Exercise => The full set of entries should be repeated without a single change.

=== Study material ===

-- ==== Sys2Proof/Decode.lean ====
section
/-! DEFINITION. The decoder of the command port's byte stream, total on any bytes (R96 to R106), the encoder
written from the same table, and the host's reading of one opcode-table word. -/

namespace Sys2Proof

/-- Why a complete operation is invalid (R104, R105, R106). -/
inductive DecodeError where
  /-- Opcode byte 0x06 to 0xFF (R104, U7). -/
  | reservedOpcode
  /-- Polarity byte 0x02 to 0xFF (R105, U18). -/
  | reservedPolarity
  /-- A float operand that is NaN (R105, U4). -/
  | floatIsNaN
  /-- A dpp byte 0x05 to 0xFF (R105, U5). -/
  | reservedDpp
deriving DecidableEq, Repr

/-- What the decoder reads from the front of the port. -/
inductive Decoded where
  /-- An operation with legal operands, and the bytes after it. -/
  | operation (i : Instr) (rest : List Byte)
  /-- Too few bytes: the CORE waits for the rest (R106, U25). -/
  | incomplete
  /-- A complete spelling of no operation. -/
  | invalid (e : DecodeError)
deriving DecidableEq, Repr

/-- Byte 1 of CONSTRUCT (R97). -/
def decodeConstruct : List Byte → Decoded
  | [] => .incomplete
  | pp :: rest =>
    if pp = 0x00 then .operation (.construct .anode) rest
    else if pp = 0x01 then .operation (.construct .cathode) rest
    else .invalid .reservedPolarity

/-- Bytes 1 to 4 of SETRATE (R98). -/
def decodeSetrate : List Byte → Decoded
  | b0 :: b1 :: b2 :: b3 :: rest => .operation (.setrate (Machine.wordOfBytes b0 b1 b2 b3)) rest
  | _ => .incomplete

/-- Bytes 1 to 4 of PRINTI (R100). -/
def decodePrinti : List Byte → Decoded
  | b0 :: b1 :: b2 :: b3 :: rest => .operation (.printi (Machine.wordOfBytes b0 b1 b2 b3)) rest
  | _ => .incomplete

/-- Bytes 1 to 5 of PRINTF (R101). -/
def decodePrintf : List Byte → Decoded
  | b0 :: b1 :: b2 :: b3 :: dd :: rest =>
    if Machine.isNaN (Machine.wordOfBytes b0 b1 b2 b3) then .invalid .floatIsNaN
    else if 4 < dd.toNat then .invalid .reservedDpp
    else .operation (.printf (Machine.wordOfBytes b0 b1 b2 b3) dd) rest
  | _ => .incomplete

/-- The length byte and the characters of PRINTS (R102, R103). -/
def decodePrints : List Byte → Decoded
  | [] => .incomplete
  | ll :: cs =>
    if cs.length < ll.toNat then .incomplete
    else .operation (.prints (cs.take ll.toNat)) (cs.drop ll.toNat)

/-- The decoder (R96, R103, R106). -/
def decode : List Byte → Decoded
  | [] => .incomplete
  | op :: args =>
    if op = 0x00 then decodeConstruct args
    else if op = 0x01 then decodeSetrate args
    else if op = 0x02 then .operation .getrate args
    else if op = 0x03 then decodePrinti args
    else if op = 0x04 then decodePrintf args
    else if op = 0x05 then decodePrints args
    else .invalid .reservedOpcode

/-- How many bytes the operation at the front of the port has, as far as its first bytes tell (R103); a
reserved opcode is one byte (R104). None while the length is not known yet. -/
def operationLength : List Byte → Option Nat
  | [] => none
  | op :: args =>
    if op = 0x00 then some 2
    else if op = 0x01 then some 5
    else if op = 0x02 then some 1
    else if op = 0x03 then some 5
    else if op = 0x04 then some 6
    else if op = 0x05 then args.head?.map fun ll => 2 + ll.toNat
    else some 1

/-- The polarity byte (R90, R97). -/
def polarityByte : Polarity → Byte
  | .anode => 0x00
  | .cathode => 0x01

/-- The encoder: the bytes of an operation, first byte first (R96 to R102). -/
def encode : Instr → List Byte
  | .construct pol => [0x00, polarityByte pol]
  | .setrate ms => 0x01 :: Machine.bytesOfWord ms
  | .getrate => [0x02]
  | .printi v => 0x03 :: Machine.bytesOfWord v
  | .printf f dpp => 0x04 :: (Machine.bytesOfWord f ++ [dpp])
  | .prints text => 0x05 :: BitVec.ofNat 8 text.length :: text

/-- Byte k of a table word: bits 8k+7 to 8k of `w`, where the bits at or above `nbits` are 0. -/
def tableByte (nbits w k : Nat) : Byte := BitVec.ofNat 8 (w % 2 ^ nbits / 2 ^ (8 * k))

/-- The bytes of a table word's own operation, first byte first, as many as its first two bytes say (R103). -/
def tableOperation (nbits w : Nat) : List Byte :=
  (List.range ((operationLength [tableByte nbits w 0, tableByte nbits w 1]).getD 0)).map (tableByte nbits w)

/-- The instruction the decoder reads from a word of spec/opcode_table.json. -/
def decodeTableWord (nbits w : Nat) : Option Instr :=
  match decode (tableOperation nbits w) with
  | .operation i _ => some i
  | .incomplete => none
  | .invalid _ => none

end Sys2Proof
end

===

Task response =>
-- ==== Sys2Proof/Decode.lean ====
section
/-! DEFINITION. The decoder of the command port's byte stream, total on any bytes (R96 to R106), the encoder
written from the same table, and the host's reading of one opcode-table word. -/

namespace Sys2Proof

/-- Why a complete operation is invalid (R104, R105, R106). -/
inductive DecodeError where
  /-- Opcode byte 0x06 to 0xFF (R104, U7). -/
  | reservedOpcode
  /-- Polarity byte 0x02 to 0xFF (R105, U18). -/
  | reservedPolarity
  /-- A float operand that is NaN (R105, U4). -/
  | floatIsNaN
  /-- A dpp byte 0x05 to 0xFF (R105, U5). -/
  | reservedDpp
deriving DecidableEq, Repr

/-- What the decoder reads from the front of the port. -/
inductive Decoded where
  /-- An operation with legal operands, and the bytes after it. -/
  | operation (i : Instr) (rest : List Byte)
  /-- Too few bytes: the CORE waits for the rest (R106, U25). -/
  | incomplete
  /-- A complete spelling of no operation. -/
  | invalid (e : DecodeError)
deriving DecidableEq, Repr

/-- Byte 1 of CONSTRUCT (R97). -/
def decodeConstruct : List Byte → Decoded
  | [] => .incomplete
  | pp :: rest =>
    if pp = 0x00 then .operation (.construct .anode) rest
    else if pp = 0x01 then .operation (.construct .cathode) rest
    else .invalid .reservedPolarity

/-- Bytes 1 to 4 of SETRATE (R98). -/
def decodeSetrate : List Byte → Decoded
  | b0 :: b1 :: b2 :: b3 :: rest => .operation (.setrate (Machine.wordOfBytes b0 b1 b2 b3)) rest
  | _ => .incomplete

/-- Bytes 1 to 4 of PRINTI (R100). -/
def decodePrinti : List Byte → Decoded
  | b0 :: b1 :: b2 :: b3 :: rest => .operation (.printi (Machine.wordOfBytes b0 b1 b2 b3)) rest
  | _ => .incomplete

/-- Bytes 1 to 5 of PRINTF (R101). -/
def decodePrintf : List Byte → Decoded
  | b0 :: b1 :: b2 :: b3 :: dd :: rest =>
    if Machine.isNaN (Machine.wordOfBytes b0 b1 b2 b3) then .invalid .floatIsNaN
    else if 4 < dd.toNat then .invalid .reservedDpp
    else .operation (.printf (Machine.wordOfBytes b0 b1 b2 b3) dd) rest
  | _ => .incomplete

/-- The length byte and the characters of PRINTS (R102, R103). -/
def decodePrints : List Byte → Decoded
  | [] => .incomplete
  | ll :: cs =>
    if cs.length < ll.toNat then .incomplete
    else .operation (.prints (cs.take ll.toNat)) (cs.drop ll.toNat)

/-- The decoder (R96, R103, R106). -/
def decode : List Byte → Decoded
  | [] => .incomplete
  | op :: args =>
    if op = 0x00 then decodeConstruct args
    else if op = 0x01 then decodeSetrate args
    else if op = 0x02 then .operation .getrate args
    else if op = 0x03 then decodePrinti args
    else if op = 0x04 then decodePrintf args
    else if op = 0x05 then decodePrints args
    else .invalid .reservedOpcode

/-- How many bytes the operation at the front of the port has, as far as its first bytes tell (R103); a
reserved opcode is one byte (R104). None while the length is not known yet. -/
def operationLength : List Byte → Option Nat
  | [] => none
  | op :: args =>
    if op = 0x00 then some 2
    else if op = 0x01 then some 5
    else if op = 0x02 then some 1
    else if op = 0x03 then some 5
    else if op = 0x04 then some 6
    else if op = 0x05 then args.head?.map fun ll => 2 + ll.toNat
    else some 1

/-- The polarity byte (R90, R97). -/
def polarityByte : Polarity → Byte
  | .anode => 0x00
  | .cathode => 0x01

/-- The encoder: the bytes of an operation, first byte first (R96 to R102). -/
def encode : Instr → List Byte
  | .construct pol => [0x00, polarityByte pol]
  | .setrate ms => 0x01 :: Machine.bytesOfWord ms
  | .getrate => [0x02]
  | .printi v => 0x03 :: Machine.bytesOfWord v
  | .printf f dpp => 0x04 :: (Machine.bytesOfWord f ++ [dpp])
  | .prints text => 0x05 :: BitVec.ofNat 8 text.length :: text

/-- Byte k of a table word: bits 8k+7 to 8k of `w`, where the bits at or above `nbits` are 0. -/
def tableByte (nbits w k : Nat) : Byte := BitVec.ofNat 8 (w % 2 ^ nbits / 2 ^ (8 * k))

/-- The bytes of a table word's own operation, first byte first, as many as its first two bytes say (R103). -/
def tableOperation (nbits w : Nat) : List Byte :=
  (List.range ((operationLength [tableByte nbits w 0, tableByte nbits w 1]).getD 0)).map (tableByte nbits w)

/-- The instruction the decoder reads from a word of spec/opcode_table.json. -/
def decodeTableWord (nbits w : Nat) : Option Instr :=
  match decode (tableOperation nbits w) with
  | .operation i _ => some i
  | .incomplete => none
  | .invalid _ => none

end Sys2Proof
end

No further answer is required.